The fabric engineering of the dome utilizes self-cleaning, long-life Sheerfill PTFE-coated fiberglass by Chemfab, Merrimack, New Hampshire. To avoid problems with condensation, designers added an inner lining called Fabrasorb that has acoustic and insulative qualities. Though the internal environment is far from finished, it is only the appearance of the dome’s skin that disappoints, the internal layer having already become stained and marked. The designers are trying to find a solution with the manufacturers, though hopefully this fault may be less noticeable once artificial lighting is introduced.

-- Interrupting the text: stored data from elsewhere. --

-- ==== Sys2Proof/Decode.lean ====
section
/-! DEFINITION. The decoder of both levels, the encoder, and spec/opcode_table.json's rows as data
(30_encoding.md R50 to R59). -/

namespace Sys2Proof

/-- An encoded instruction: the CFG record START presents, or the first byte of a PNGROW record, all eight bits of which
are significant (30_encoding.md R50). -/
inductive Record where
  | cfg (c : Cfg)
  | row (ft : Byte)
deriving DecidableEq, Repr

/-- Why raw words or bytes are no record. -/
inductive DecodeError where
  /-- Format CFG has exactly five fields (30_encoding.md R50). -/
  | cfgFieldCount
  /-- Format PNGROW has at least its filter-type byte (30_encoding.md R50). -/
  | emptyRow
deriving DecidableEq, Repr

/-- Level 1 (30_encoding.md R52): the whole PRED register is compared as an unsigned number. -/
def decodeCfg (c : Cfg) : Instr :=
  if c.pred.toNat = 1 then .predNone c.ops
  else if c.pred.toNat = 2 then .predTiff c.ops
  else if 10 ≤ c.pred.toNat then .predPng c.pred c.ops
  else .illegalPred c.pred c.ops

/-- Level 2 (30_encoding.md R54, R55): the opcode is the whole byte. -/
def decodeRow (ft : Byte) : Instr :=
  if ft.toNat = 0 then .rowNone
  else if ft.toNat = 1 then .rowSub
  else if ft.toNat = 2 then .rowUp
  else if ft.toNat = 3 then .rowAvg
  else if ft.toNat = 4 then .rowPaeth
  else .illegalFt ft

/-- The decoder. No record is without an instruction: within each format the table's rows are exhaustive (R59). -/
def decode : Record → Instr
  | .cfg c => decodeCfg c
  | .row ft => decodeRow ft

/-- The decoder on the raw fields of format CFG, in the order PRED, COLORS, BPC, COLUMNS, LEN (30_encoding.md R50). -/
def decodeCfgFields : List Word → Except DecodeError Instr
  | [pred, colors, bpc, columns, len] => .ok (decodeCfg ⟨pred, ⟨colors, bpc, columns, len⟩⟩)
  | _ => .error .cfgFieldCount

/-- The decoder on the raw bytes of a PNGROW record: byte 0 is the opcode, the content bytes after it are operands
(30_encoding.md R50). -/
def decodeRowBytes : List Byte → Except DecodeError Instr
  | [] => .error .emptyRow
  | ft :: _ => .ok (decodeRow ft)

/-- The encoder: PRED = 1 and PRED = 2 (30_encoding.md R52), filter types 0 to 4 (R54), and the value the instruction
carries for the others. -/
def encode : Instr → Record
  | .predNone ops => .cfg ⟨1, ops⟩
  | .predTiff ops => .cfg ⟨2, ops⟩
  | .predPng pred ops => .cfg ⟨pred, ops⟩
  | .illegalPred pred ops => .cfg ⟨pred, ops⟩
  | .rowNone => .row 0
  | .rowSub => .row 1
  | .rowUp => .row 2
  | .rowAvg => .row 3
  | .rowPaeth => .row 4
  | .illegalFt ft => .row ft

/-- A CFG record as one number. DESIGN CHOICE (log entry 13): the five fields follow each other in the order of
30_encoding.md R50, PRED in bits 31:0, as the opcode table numbers PRED's bits. -/
def Cfg.ofNat (w : Nat) : Cfg :=
  { pred := BitVec.ofNat 32 w
    ops :=
      { colors := BitVec.ofNat 32 (w >>> 32)
        bpc := BitVec.ofNat 32 (w >>> 64)
        columns := BitVec.ofNat 32 (w >>> 96)
        len := BitVec.ofNat 32 (w >>> 128) } }

/-- The record a table row of `nbits` bits with value `w` stands for: 8 bits are a PNGROW opcode byte, 32 bits are PRED
with the operand fields zero, 160 bits a whole CFG record. -/
def recordOfTableWord (nbits w : Nat) : Option Record :=
  if nbits = 8 then some (.row (BitVec.ofNat 8 w))
  else if nbits = 32 then some (.cfg (Cfg.ofNat (w % 2 ^ 32)))
  else if nbits = 160 then some (.cfg (Cfg.ofNat w))
  else none

/-- The instruction the decoder reads from a row's word, numbered as spec/opcode_table.json numbers it. -/
def decodeTableWord (nbits w : Nat) : Option Instr := (recordOfTableWord nbits w).map decode

/-! ## The opcode table's rows -/

/-- One row of spec/opcode_table.json: the opcode value `v` belongs to it when `v &&& mask = bits`. -/
structure TableRow (n : Nat) where
  mnemonic : String
  bits : BitVec n
  mask : BitVec n
deriving DecidableEq, Repr

/-- Does an opcode value belong to a row? -/
def TableRow.matches {n : Nat} (r : TableRow n) (v : BitVec n) : Bool := v &&& r.mask = r.bits

/-- The row of PRED.PNG for the values whose highest set bit is `k` (30_encoding.md R52). -/
def pngRowOfBit (k : Nat) : TableRow 32 :=
  { mnemonic := "PRED.PNG", bits := BitVec.ofNat 32 (2 ^ k), mask := BitVec.allOnes 32 <<< k }

/-- The 36 rows of format CFG (30_encoding.md R52, R59). -/
def cfgRows : List (TableRow 32) :=
  [⟨"PRED.NONE", 0x00000001, 0xFFFFFFFF⟩, ⟨"PRED.TIFF", 0x00000002, 0xFFFFFFFF⟩,
    ⟨"PRED.PNG", 0x0000000A, 0xFFFFFFFE⟩, ⟨"PRED.PNG", 0x0000000C, 0xFFFFFFFC⟩]
  ++ (List.range 28).map (fun k => pngRowOfBit (k + 4))
  ++ [⟨"illegal_PRED", 0x00000000, 0xFFFFFFFF⟩, ⟨"illegal_PRED", 0x00000003, 0xFFFFFFFF⟩,
    ⟨"illegal_PRED", 0x00000004, 0xFFFFFFFC⟩, ⟨"illegal_PRED", 0x00000008, 0xFFFFFFFE⟩]

/-- The 12 rows of format PNGROW (30_encoding.md R54, R59). -/
def filterRows : List (TableRow 8) :=
  [⟨"ROW.NONE", 0x00, 0xFF⟩, ⟨"ROW.SUB", 0x01, 0xFF⟩, ⟨"ROW.UP", 0x02, 0xFF⟩, ⟨"ROW.AVG", 0x03, 0xFF⟩,
    ⟨"ROW.PAETH", 0x04, 0xFF⟩, ⟨"illegal_FT", 0x05, 0xFF⟩, ⟨"illegal_FT", 0x06, 0xFE⟩, ⟨"illegal_FT", 0x08, 0xF8⟩,
    ⟨"illegal_FT", 0x10, 0xF0⟩, ⟨"illegal_FT", 0x20, 0xE0⟩, ⟨"illegal_FT", 0x40, 0xC0⟩, ⟨"illegal_FT", 0x80, 0x80⟩]

/-- The table's mnemonic of an instruction. -/
def Instr.mnemonic : Instr → String
  | .predNone _ => "PRED.NONE"
  | .predTiff _ => "PRED.TIFF"
  | .predPng _ _ => "PRED.PNG"
  | .illegalPred _ _ => "illegal_PRED"
  | .rowNone => "ROW.NONE"
  | .rowSub => "ROW.SUB"
  | .rowUp => "ROW.UP"
  | .rowAvg => "ROW.AVG"
  | .rowPaeth => "ROW.PAETH"
  | .illegalFt _ => "illegal_FT"

end Sys2Proof
end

The United Kingdom Millennium Experience dome is one of many event structures being planned around the world to mark the point in the Roman calendar of the arrival (or perhaps the departure) of another thousand years. It is hard not to be cynical about the nature of such events, as they are inherently political in their generation and manifestation. The proposals for the British contribution to the global celebrations have been in turn lauded, ridiculed, praised and criticized. That the resulting structure presents such a coherent and straightforward image is remarkable. However, until it is complete and the exhibitions installed, the verdict on the holistic experience can not be given. Nevertheless, regardless of the success of the exhibition components, the U.K. Millennium Experience building can already be identified as a recognizable, perhaps valuable, physical legacy—something that simply would not have happened with the creation of a more ephemeral event.

Dr. Robert Kronenburg is an architect and professor of architecture at the University of Liverpool, School of Architecture and Building Engineering and author of the recently published Academy Editions monograph on FTL’s Todd Dalland and Nicholas Goldsmith, called Softness, Movement and Light.